The task assignment module 132 starts inquiry processing (Step S202). At this step, the task assignment module 132 selects one target task processing node 200 from the identified task processing nodes 200.
The task assignment module 132 performs the data inquiry to the target task processing node 200 (Step S203). In the data inquiry, information for identifying the target data 221 is transmitted.
In a case of receiving the data inquiry, the search engine 211 of the task processing node 200 refers to the index information 222 to search the target data 221 based on the information for identifying the target data 221. For example, the search engine 211 refers to the index information 222 to search records matching the Value, the name of data, the type of data, or the range of data. The search engine 211 transmits a response including the search result to the task management node 100. The search result includes at least information indicating whether the target data exists. The search result can further include information on the retrieved target data. For example, the search result may include information indicating the number of a plurality of pieces of retrieved target data 221 and the type of the retrieved target data 221.
In a case of receiving the response from the target task processing node 200 (Step S204), the task assignment module 132 determines whether the inquiry processing has been completed on all the identified task processing nodes 200 (Step S205).
In a case where it is not determined that the inquiry processing has been completed on all the determined task processing nodes 200, the task assignment module 132 returns to Step 5202 and selects a new target task processing node 200.

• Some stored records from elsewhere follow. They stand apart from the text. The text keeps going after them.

theorem FpFormat.Fits.rint_of_number_int (rm : RoundingMode) {n : ℤ} (hn : F.number a.toNat = some (n : ℚ)) :
    F.unary draw (F.rint rm) a = a := by
  obtain ⟨n', hround, hnum, hmsb, -⟩ := hw.exists_rounded_integer (draw := draw) rm hn
  rw [hround.eq_of_int] at hnum
  exact hw.eq_of_number_eq hmsb hnum hn

theorem FpFormat.Fits.rint_of_isInf (rm : RoundingMode) (h : F.isInf a.toNat = true) : F.unary draw (F.rint rm) a = a :=
  F.unary_eq_self (by rw [rint, hw.value_of_isInf h]; exact congrArg some (hw.toNat_of_isInf h).symm)

theorem FpFormat.Fits.isNan_rint (rm : RoundingMode) (h : F.isNan a.toNat = true) :
    F.isNan (F.unary draw (F.rint rm) a).toNat = true :=
  hw.isNan_unary (by rw [rint, value_of_isNan h])

/-- An integer of few enough digits is converted exactly. -/
theorem FpFormat.Fits.number_ofWord (rm : RoundingMode) {v : Word} (hv : v.toInt.natAbs ≤ 2 ^ (F.fracBits + 1))
    (hlt : F.fracBits < F.bias) : F.number (BitVec.ofNat w (F.ofWord rm v)).toNat = some (v.toInt : ℚ) := by
  have hlow : F.lowest ≤ 0 := by rw [lowest]; omega
  have hrange : (v.toInt.natAbs : ℚ) * 2 ^ (0 : ℤ) < 2 ^ ((F.bias : ℤ) + 1) := by
    have hv' : (v.toInt.natAbs : ℚ) ≤ 2 ^ (F.fracBits + 1) := by exact_mod_cast hv
    rw [zpow_zero, mul_one]
    refine hv'.trans_lt ?_
    rw [← zpow_natCast]
    exact zpow_lt_zpow_right₀ one_lt_two (by omega)
  obtain ⟨i, hi, hsize⟩ := hw.exists_lt_infinity_size_eq hv hlow hrange
  have hround := round_of_size_eq rm (decide (v.toInt < 0)) hi hsize.symm
  rw [zpow_zero, mul_one] at hsize
  rw [ofWord, hround, hw.toNat_ofNat (sign_add_lt _ (hi.trans F.infinity_lt_signBit)), number_sign_add _ hi, hsize, signed_natAbs]

end WholeNumbers

/-- Settles O50: an integer of at most 53 digits has a pattern, and an integer is not changed by rounding. -/
theorem integersSurviveDouble : Obligations.IntegersSurviveDouble := by
  intro rm v hv
  have hnumber : double.number ((ieee rm).double.fromInt v).toNat = some (v.toInt : ℚ) :=
    fits_double.number_ofWord rm hv (by decide)
  refine ⟨hnumber, BitVec.eq_of_toInt_eq ?_⟩
  obtain ⟨n, hround, -, -, hword⟩ := fits_double.exists_rounded_integer (draw := nanDrawD rm .rint) rm hnumber
  obtain rfl := hround.eq_of_int
  have hint := toInt_getD_ofInt (n := v.toInt) (by omega) (by omega) (toIntOpenD rm ((ieee rm).double.fromInt v))
  rwa [← hword] at hint

/-- Settles O54: the magnitude is rounded by the mode, and the whole number that comes out has a pattern. -/
theorem roundingToIntegers : Obligations.RoundingToIntegers := by
  refine ⟨fun rm a => ?single, fun rm a => ?double⟩
  case' single => have hw := fits_single
  case' double => have hw := fits_double
  all_goals
    refine ⟨fun x hx => ?_, fun n hn => hw.rint_of_number_int rm hn, hw.rint_of_isInf rm, hw.isNan_rint rm⟩
    obtain ⟨n, hround, hnum, hmsb, hword⟩ := hw.exists_rounded_integer rm hx
    refine ⟨n, hround, hnum, hmsb, fun hlo hhi => ?_⟩
    have hint := toInt_getD_ofInt hlo hhi
    rw [← hword] at hint
    exact hint _

end Sys2Proof.Machine

/-! SUPPORT. The floating-point operations that round to nearest, ties to even: sums, products, quotients, square roots and
conversions (44_floating_point.md sections 1, 2 and 4). -/

namespace Sys2Proof.Machine

open Sys2Proof Config

section Rounding

variable {F : FpFormat} {w : Nat} (hw : F.Fits w) {draw draw' : BitVec 64 → BitVec 64 → BitVec w} {a b : BitVec w} {x y : ℚ}
include hw
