-- ==== Sys2Proof/Machine/PinMap.lean ====
section
/-! DEFINITION. PinTimerMap (spec/40_pinmap.md): the binding table, the compare-register multiplexer, mode-patch dispatch,
and LOOKUP. -/

namespace Sys2Proof.Machine

/-- `Lookup(pin)`: pure, reads only PINMAP and PIN_STRATEGY (R90, R92); `none` is `UnsupportedPin`. -/
def lookup (c : Config) (pin : Byte) : Option Binding :=
  (c.activeRows.find? fun r => r.pin == pin).map (·.binding)

/-- The binding of an attached channel's pin: it has one, by 10_state R41 clause 1 (43_channel R130, R135, R136). -/
def boundTo (pin : Byte) (s : State) : Except Stop Binding :=
  match lookup s.cfg pin with
  | some b => .ok b
  | none => .error (.fault .unboundChannel)

/-- `CmpWrite(pin, count)` for a pin bound by `b` to a unit with settings `u` (R95). -/
def cmpWrite (u : UnitCfg) (b : Binding) (count : Half) (s : State) : Run := wideWrite u b.cmpReg count s

/-- `ApplyModePatch(pin)` for a pin bound by `b` (R96). -/
def applyModePatch (b : Binding) (s : State) : Run := rmw b.patch s

/-- LOOKUP's data0: `{0x0000, unit[7:0], cmp_reg[7:0]}` (R94). -/
def lookupData0 (b : Binding) : Word := (0 : BitVec 16) ++ b.unit ++ b.cmpReg

/-- LOOKUP's data1: `{0x00, patch.reg[7:0], patch.mask[7:0], patch.value[7:0]}` (R94). -/
def lookupData1 (b : Binding) : Word := (0 : BitVec 8) ++ b.patch.reg ++ b.patch.mask ++ b.patch.value

/-- The response to LOOKUP (R94). -/
def lookupResponse (c : Config) (pin : Byte) : Response :=
  match lookup c pin with
  | none => unsupportedPin
  | some b => okData (lookupData0 b) (lookupData1 b)

/-- LOOKUP pin (R94). -/
def execLookup (pin : Byte) (s : State) : Host.Outcome State Fault Refusal :=
  finish (respond (lookupResponse s.cfg pin) s)

end Sys2Proof.Machine
end

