/-- `A2usF` (42_converter R114): the clamped interpolation rounded down; it lies between `min_us` and `max_us`, so it fits
one word. -/
def Obligations.PulseFitsTheWord : Prop :=
  ∀ (a : Int) (lo hi ulo uhi : Word), raw lo < raw hi →
    a2usF a (raw lo) (raw hi) (raw ulo) (raw uhi) = raw ulo +
      Int.fdiv ((raw uhi - raw ulo) * (max (raw lo) (min a (raw hi)) - raw lo)) (raw hi - raw lo) ∧
    min (raw ulo) (raw uhi) ≤ a2usF a (raw lo) (raw hi) (raw ulo) (raw uhi) ∧
    a2usF a (raw lo) (raw hi) (raw ulo) (raw uhi) ≤ max (raw ulo) (raw uhi) ∧
    raw (wordOf (a2usF a (raw lo) (raw hi) (raw ulo) (raw uhi))) = a2usF a (raw lo) (raw hi) (raw ulo) (raw uhi)

/-- A count fits its unit's register, and a calibration factor STRICTLY below `2^cnt_bits / (20 * CPM)` never needs the
reduction (42_converter R117, whose sentence also allows the bound itself: see the next statement and log 20). -/
def Obligations.CountFitsTheRegister : Prop :=
  ∀ (c : Config) (u : UnitCfg) (us : Int), c.WellFormed → u ∈ c.units →
    us2cntF c u us < 2 ^ u.cntBits ∧
    (c.calNum * (20 * u.cpmNum) < 2 ^ u.cntBits * u.cpmDen * c.calDen → (us2cntF c u us : Int) = fullCount c u us)

/-- The sentence of 42_converter R117 read to the letter, with the bound itself allowed. Expected to FAIL: at
`CAL = 2^cnt_bits / (20 * CPM)` the count of 20000 microseconds is `2^cnt_bits`, which the reduction makes 0 (log 20). -/
def Obligations.CountBoundIncludingTheLimit : Prop :=
  ∀ (c : Config) (u : UnitCfg) (us : Int), c.WellFormed → u ∈ c.units →
    c.calNum * (20 * u.cpmNum) ≤ 2 ^ u.cntBits * u.cpmDen * c.calDen → fullCount c u us < 2 ^ u.cntBits

/-! ## CONFIGURE -/

/-- CONFIGURE completes (41_timer_config R102 to R104): inside the masks of the unit's patches the mode registers hold the
patch values, outside them every bit is as before, TOP and a narrow unit's latch hold the TOP value's parts, and every
other register, every context and every counter is unchanged. -/
def Obligations.ConfigureSetsTheUnit : Prop :=
  ∀ (unit : Byte) (u : UnitCfg) (s : State), s.cfg.WellFormed → s.Quiet → unitCfg? s.cfg unit = some u →
    ∃ t, exec (.configure unit) s = .next t ∧
      (∀ p ∈ u.wgmPatches ++ u.prescPatches, t.reg8 p.reg &&& p.mask = p.value) ∧
      (∀ a : RegAddr, a ∈ (u.wgmPatches ++ u.prescPatches).map (·.reg) → ∀ k < 8,
        (∀ p ∈ u.wgmPatches ++ u.prescPatches, p.reg = a → p.mask.getLsbD k = false) →
        (t.reg8 a).getLsbD k = (s.reg8 a).getLsbD k) ∧
      (t.reg u.topReg).toNat = u.topValue ∧
      (∀ h, u.hlatch = some h → (t.reg h).toNat = u.topValue / 2 ^ 8) ∧
      (∀ a : RegAddr, a ∉ (u.wgmPatches ++ u.prescPatches).map (·.reg) → a ≠ u.topReg → u.hlatch ≠ some a →
        t.reg a = s.reg a) ∧
      t.chans = s.chans ∧ t.refcnt = s.refcnt ∧ t.cfg = s.cfg ∧ t.stream = s.stream ∧ t.cpc = s.cpc ∧ t.free = s.free

/-- CONFIGURE's history (41_timer_config R102, R106, 70_reset R194): for each waveform patch and then each prescaler patch, in
list order, one read and one write of its register, two events per patch; then the one TOP write; then the response. They
access only the registers its settings name, so no compare register. -/
def Obligations.ConfigureHistory : Prop :=
  ∀ (unit : Byte) (u : UnitCfg) (s : State), s.cfg.WellFormed → s.Quiet → unitCfg? s.cfg unit = some u →
    ∃ (t : State) (es : List Event), exec (.configure unit) s = .next t ∧
      es = patchEvents s.reg8 (u.wgmPatches ++ u.prescPatches) ++ [Event.compareWrite u u.topReg u.topValue] ∧
      t.log = s.log ++ es ++ [.respond { status := .ok, flag := false, data0 := 0, data1 := 0 }] ∧
      es.length = 2 * (u.wgmPatches.length + u.prescPatches.length) + 1 ∧
      ∀ e ∈ es, ∀ a ∈ e.accessed,
        (a ∈ (u.wgmPatches ++ u.prescPatches).map (·.reg) ∨ a = u.topReg ∨ u.hlatch = some a) ∧
        ∀ v ∈ s.cfg.units, a ∉ v.cmpRegs

/-- CONFIGURE on a unit that already holds its configuration rewrites what is there (41_timer_config R105): no register
changes but a narrow unit's latch, and every write of the sequence writes the content already present. -/
def Obligations.ConfigureIdempotent : Prop :=
  ∀ (unit : Byte) (u : UnitCfg) (s : State), s.cfg.WellFormed → s.Inv → s.Quiet → unitCfg? s.cfg unit = some u →
    s.UnitHolds u →
    ∃ t, exec (.configure unit) s = .next t ∧
      (∀ a : RegAddr, u.hlatch ≠ some a → t.reg a = s.reg a) ∧
      (∀ h, u.hlatch = some h → (t.reg h).toNat = u.topValue / 2 ^ 8) ∧
      (∀ h hv a v, Event.locked h hv a v ∈ s.eventsTo t → (s.reg a).setWidth 8 = v) ∧
      (∀ a v, Event.wr8 a v ∈ s.eventsTo t → s.reg8 a = v) ∧
      ∀ a v, Event.wr16 a v ∈ s.eventsTo t → s.reg a = v

/-! ## ATTACH and ATTACHX -/

/-- ATTACH and ATTACHX of a supported pin complete (43_channel R131 to R133): the channel is on the pin with the
calibration applied (ATTACHX's operands, ATTACH's stored values) and its angle unchanged; the counters count it on its new
unit and no longer on an old one; the pin's mode field holds the patch value; the direction request and the response come
last; no other context changes. -/
def Obligations.AttachBindsTheChannel : Prop :=
  ∀ (ch pin : Byte) (k : Calibration) (b : Binding) (i : Instr) (s : State),
    s.cfg.WellFormed → s.Inv → s.Quiet → ch.toNat < s.cfg.nch → lookup s.cfg pin = some b →
    (i = .attachx ch pin k.minAngle k.maxAngle k.minUs k.maxUs ∨
      i = .attach ch pin ∧ k = (s.chan ch).calibration) →
    ∃ t, exec i s = .next t ∧
      t.chan ch = { s.chan ch with
        pin := pin, minAngle := k.minAngle, maxAngle := k.maxAngle, minUs := k.minUs, maxUs := k.maxUs } ∧
      (∀ c : Byte, c ≠ ch → t.chan c = s.chan c) ∧
      (∀ x : Byte, t.refcount x + (if State.Attached s.cfg x (s.chan ch) then 1 else 0)
        = s.refcount x + (if x = b.unit then 1 else 0)) ∧
      t.reg8 b.patch.reg &&& b.patch.mask = b.patch.value ∧
      (∃ es, t.log = s.log ++ es ++
        [.gpioDir pin .output, .respond { status := .ok, flag := false, data0 := 0, data1 := 0 }]) ∧
      t.cfg = s.cfg ∧ t.stream = s.stream ∧ t.cpc = s.cpc ∧ t.free = s.free

/-- What an attach leaves alone in the register space (43_channel R131): a successful attach by a channel that is not
attached elsewhere touches the pin's patch register, and the unit's mode registers, TOP and latch only when no channel was
attached to the unit; it writes no compare register; and in every mode register, whether the unit is configured or not, every
bit outside the masks applied is as before (20_memory R56). -/
def Obligations.AttachRegisterFrame : Prop :=
  ∀ (ch pin : Byte) (b : Binding) (u : UnitCfg) (i : Instr) (s t : State),
    s.cfg.WellFormed → s.Inv → s.Quiet → ch.toNat < s.cfg.nch → lookup s.cfg pin = some b →
    unitCfg? s.cfg b.unit = some u → (s.chan ch).pin = 0 ∨ (s.chan ch).pin = pin →
    (i = .attach ch pin ∨ ∃ lo hi ulo uhi, i = .attachx ch pin lo hi ulo uhi) → exec i s = .next t →
    (∀ a : RegAddr, a ≠ b.patch.reg →
      (s.refcount b.unit = 0 →
        a ∉ (u.wgmPatches ++ u.prescPatches).map (·.reg) ∧ a ≠ u.topReg ∧ u.hlatch ≠ some a) →
      t.reg a = s.reg a) ∧
    (∀ v ∈ s.cfg.units, ∀ a ∈ v.cmpRegs, t.reg a = s.reg a) ∧
    ∀ a ∈ s.cfg.modeRegs, ∀ k < 8, (b.patch.reg = a → b.patch.mask.getLsbD k = false) →
      (s.refcount b.unit = 0 → ∀ p ∈ u.wgmPatches ++ u.prescPatches, p.reg = a → p.mask.getLsbD k = false) →
      (t.reg8 a).getLsbD k = (s.reg8 a).getLsbD k

/-- An attach to a pin that is not supported (43_channel R131, 60_exceptions R161, 70_reset R189): the answer is
UNSUPPORTED_PIN, the channel ends unattached with its calibration and its angle unchanged; a channel that was attached has
been detached: first its old compare register is written zero, then its pin requested as input. -/
def Obligations.AttachToUnsupportedPin : Prop :=
  ∀ (ch pin : Byte) (i : Instr) (s : State),
    s.cfg.WellFormed → s.Inv → s.Quiet → ch.toNat < s.cfg.nch → lookup s.cfg pin = none →
    (i = .attach ch pin ∨ ∃ lo hi ulo uhi, i = .attachx ch pin lo hi ulo uhi) →
    ∃ t, exec i s = .next t ∧ t.chan ch = { s.chan ch with pin := 0 } ∧
      (∀ c : Byte, c ≠ ch → t.chan c = s.chan c) ∧
      ((s.chan ch).pin = 0 → t = { s with
        log := s.log ++ [.respond { status := .unsupportedPin, flag := false, data0 := 0, data1 := 0 }] }) ∧
      ∀ b u, lookup s.cfg (s.chan ch).pin = some b → unitCfg? s.cfg b.unit = some u →
        t.reg b.cmpReg = 0 ∧ (∀ h, u.hlatch = some h → t.reg h = 0) ∧
        (∀ a : RegAddr, a ≠ b.cmpReg → u.hlatch ≠ some a → t.reg a = s.reg a) ∧
        t.refcount b.unit + 1 = s.refcount b.unit ∧ (∀ x : Byte, x ≠ b.unit → t.refcount x = s.refcount x) ∧
        t.log = s.log ++ [Event.compareWrite u b.cmpReg 0, .gpioDir (s.chan ch).pin .input,
          .respond { status := .unsupportedPin, flag := false, data0 := 0, data1 := 0 }] ∧
        t.cfg = s.cfg ∧ t.stream = s.stream ∧ t.cpc = s.cpc ∧ t.free = s.free

/-- An attach by a channel that is attached to ANOTHER pin (43_channel R131 step 1): the old pin is released first, its
compare register written zero and then the input requested, before any access for the new pin; then the new pin is bound.
The old unit's bound compare register and latch, the new pin's patch register and, when no channel is left on the new unit,
that unit's mode registers, TOP and latch are all that can change; in every mode register every bit outside the masks applied
is as before (20_memory R56). -/
def Obligations.AttachElsewhereDetachesFirst : Prop :=
  ∀ (ch pin : Byte) (b b0 : Binding) (u u0 : UnitCfg) (i : Instr) (s : State),
    s.cfg.WellFormed → s.Inv → s.Quiet → ch.toNat < s.cfg.nch → lookup s.cfg pin = some b →
    unitCfg? s.cfg b.unit = some u → (s.chan ch).pin ≠ pin → lookup s.cfg (s.chan ch).pin = some b0 →
    unitCfg? s.cfg b0.unit = some u0 →
    (i = .attach ch pin ∨ ∃ lo hi ulo uhi, i = .attachx ch pin lo hi ulo uhi) →
    ∃ t, exec i s = .next t ∧ t.reg b0.cmpReg = 0 ∧
      (∀ a : RegAddr, a ≠ b0.cmpReg → u0.hlatch ≠ some a → a ≠ b.patch.reg →
        (s.refcount b.unit = (if b.unit = b0.unit then 1 else 0) →
          a ∉ (u.wgmPatches ++ u.prescPatches).map (·.reg) ∧ a ≠ u.topReg ∧ u.hlatch ≠ some a) →
        t.reg a = s.reg a) ∧
      (∀ a ∈ s.cfg.modeRegs, ∀ k < 8, (b.patch.reg = a → b.patch.mask.getLsbD k = false) →
        (s.refcount b.unit = (if b.unit = b0.unit then 1 else 0) →
          ∀ p ∈ u.wgmPatches ++ u.prescPatches, p.reg = a → p.mask.getLsbD k = false) →
        (t.reg8 a).getLsbD k = (s.reg8 a).getLsbD k) ∧
      ∃ es, t.log = s.log ++ [Event.compareWrite u0 b0.cmpReg 0, .gpioDir (s.chan ch).pin .input] ++ es ++
        [.gpioDir pin .output, .respond { status := .ok, flag := false, data0 := 0, data1 := 0 }]

/-- Re-attaching a channel to the pin it holds (43_channel R131, "elsewhere means a different pin"), by ATTACHX with new
calibration or by ATTACH with the stored one: no detach, no Configure, no counter change; the patch is applied again, the
calibration stored, the direction requested again. -/
def Obligations.ReattachToTheSamePin : Prop :=
  ∀ (ch pin : Byte) (k : Calibration) (b : Binding) (i : Instr) (s : State),
    s.cfg.WellFormed → s.Inv → s.Quiet → ch.toNat < s.cfg.nch → lookup s.cfg pin = some b → (s.chan ch).pin = pin →
    (i = .attachx ch pin k.minAngle k.maxAngle k.minUs k.maxUs ∨
      i = .attach ch pin ∧ k = (s.chan ch).calibration) →
    ∃ t, exec i s = .next t ∧
      t.chan ch = { s.chan ch with
        minAngle := k.minAngle, maxAngle := k.maxAngle, minUs := k.minUs, maxUs := k.maxUs } ∧
      (∀ c : Byte, c ≠ ch → t.chan c = s.chan c) ∧ t.refcnt = s.refcnt ∧
      t.log = s.log ++ [.rd b.patch.reg (s.reg8 b.patch.reg),
        .wr8 b.patch.reg (patched b.patch (s.reg8 b.patch.reg)), .gpioDir pin .output,
        .respond { status := .ok, flag := false, data0 := 0, data1 := 0 }] ∧
      ∀ a : RegAddr, a ≠ b.patch.reg → t.reg a = s.reg a

/-- An attach by an unattached channel on a unit that has attached channels performs one Rmw and one direction request and
no other access (43_channel R141 clause 6). -/
def Obligations.AttachOnSharedUnit : Prop :=
  ∀ (ch pin : Byte) (b : Binding) (i : Instr) (s : State),
    s.cfg.WellFormed → s.Inv → s.Quiet → ch.toNat < s.cfg.nch → lookup s.cfg pin = some b →
    (s.chan ch).pin = 0 → s.refcount b.unit ≠ 0 →
    (i = .attach ch pin ∨ ∃ lo hi ulo uhi, i = .attachx ch pin lo hi ulo uhi) →
    ∃ t, exec i s = .next t ∧
      s.eventsTo t = [.rd b.patch.reg (s.reg8 b.patch.reg),
        .wr8 b.patch.reg (patched b.patch (s.reg8 b.patch.reg)), .gpioDir pin .output,
        .respond { status := .ok, flag := false, data0 := 0, data1 := 0 }]

/-! ## DETACH -/

/-- DETACH of an attached channel (43_channel R130, R134): the bound compare register and a narrow unit's latch are zero,
the pin is requested as input, the unit's counter is one less, the channel is unattached with everything else it holds
unchanged; no other register, context or counter changes. -/
def Obligations.DetachReleasesTheChannel : Prop :=
  ∀ (ch : Byte) (b : Binding) (u : UnitCfg) (s : State),
    s.cfg.WellFormed → s.Inv → s.Quiet → ch.toNat < s.cfg.nch → lookup s.cfg (s.chan ch).pin = some b →
    unitCfg? s.cfg b.unit = some u →
    ∃ t, exec (.detach ch) s = .next t ∧
      t.chan ch = { s.chan ch with pin := 0 } ∧ (∀ c : Byte, c ≠ ch → t.chan c = s.chan c) ∧
      t.refcount b.unit + 1 = s.refcount b.unit ∧ (∀ x : Byte, x ≠ b.unit → t.refcount x = s.refcount x) ∧
      t.reg b.cmpReg = 0 ∧ (∀ h, u.hlatch = some h → t.reg h = 0) ∧
      (∀ a : RegAddr, a ≠ b.cmpReg → u.hlatch ≠ some a → t.reg a = s.reg a) ∧
      t.log = s.log ++ [
        match u.hlatch with
        | none => .wr16 b.cmpReg 0
        | some h => .locked h 0 b.cmpReg 0,
        .gpioDir (s.chan ch).pin .input, .respond { status := .ok, flag := false, data0 := 0, data1 := 0 }] ∧
      t.cfg = s.cfg ∧ t.stream = s.stream ∧ t.cpc = s.cpc ∧ t.free = s.free

/-- DETACH of an unattached channel is a complete no-op, and so is a second DETACH (43_channel R134, R141 clause 4). -/
def Obligations.DetachTwiceIsDetachOnce : Prop :=
  (∀ (ch : Byte) (s : State), s.Quiet → ch.toNat < s.cfg.nch → (s.chan ch).pin = 0 →
    exec (.detach ch) s = .next { s with
      log := s.log ++ [.respond { status := .ok, flag := false, data0 := 0, data1 := 0 }] }) ∧
  ∀ (ch : Byte) (s t : State), s.cfg.WellFormed → s.Inv → s.Quiet → ch.toNat < s.cfg.nch →
    exec (.detach ch) s = .next t →
    exec (.detach ch) t = .next { t with
      log := t.log ++ [.respond { status := .ok, flag := false, data0 := 0, data1 := 0 }] }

In a case where it is determined that the inquiry processing has been completed on all the determined task processing nodes 200, the task assignment module 132 refers to the node management information 112 (Step S206) and selects at least one of the task processing nodes 200 where to assign the task (Step S207). For example, the processing described hereinbelow can be performed.
In a case where there are a plurality of task processing nodes 200 holding the target data 221, the task assignment module 132 selects a predetermined number of task processing nodes 200 in ascending order of the CPU usage. Alternatively, the task assignment module 132 may select task processing nodes 200 having network latency shorter than a predetermined threshold. In other words, task processing nodes 200 whose processing load is low or whose processing time is short are selected.
In a case where the task processing nodes 200 holding target data 221 have high load, the task assignment module 132 selects different task processing nodes 200 having a low CPU usage, a task processing node 200 physically locating at a short distance, or a task processing node 200 having a short network latency. In other words, task processing nodes 200 whose processing load is low or whose processing time is short are selected among the task processing nodes 200 not holding target data 221.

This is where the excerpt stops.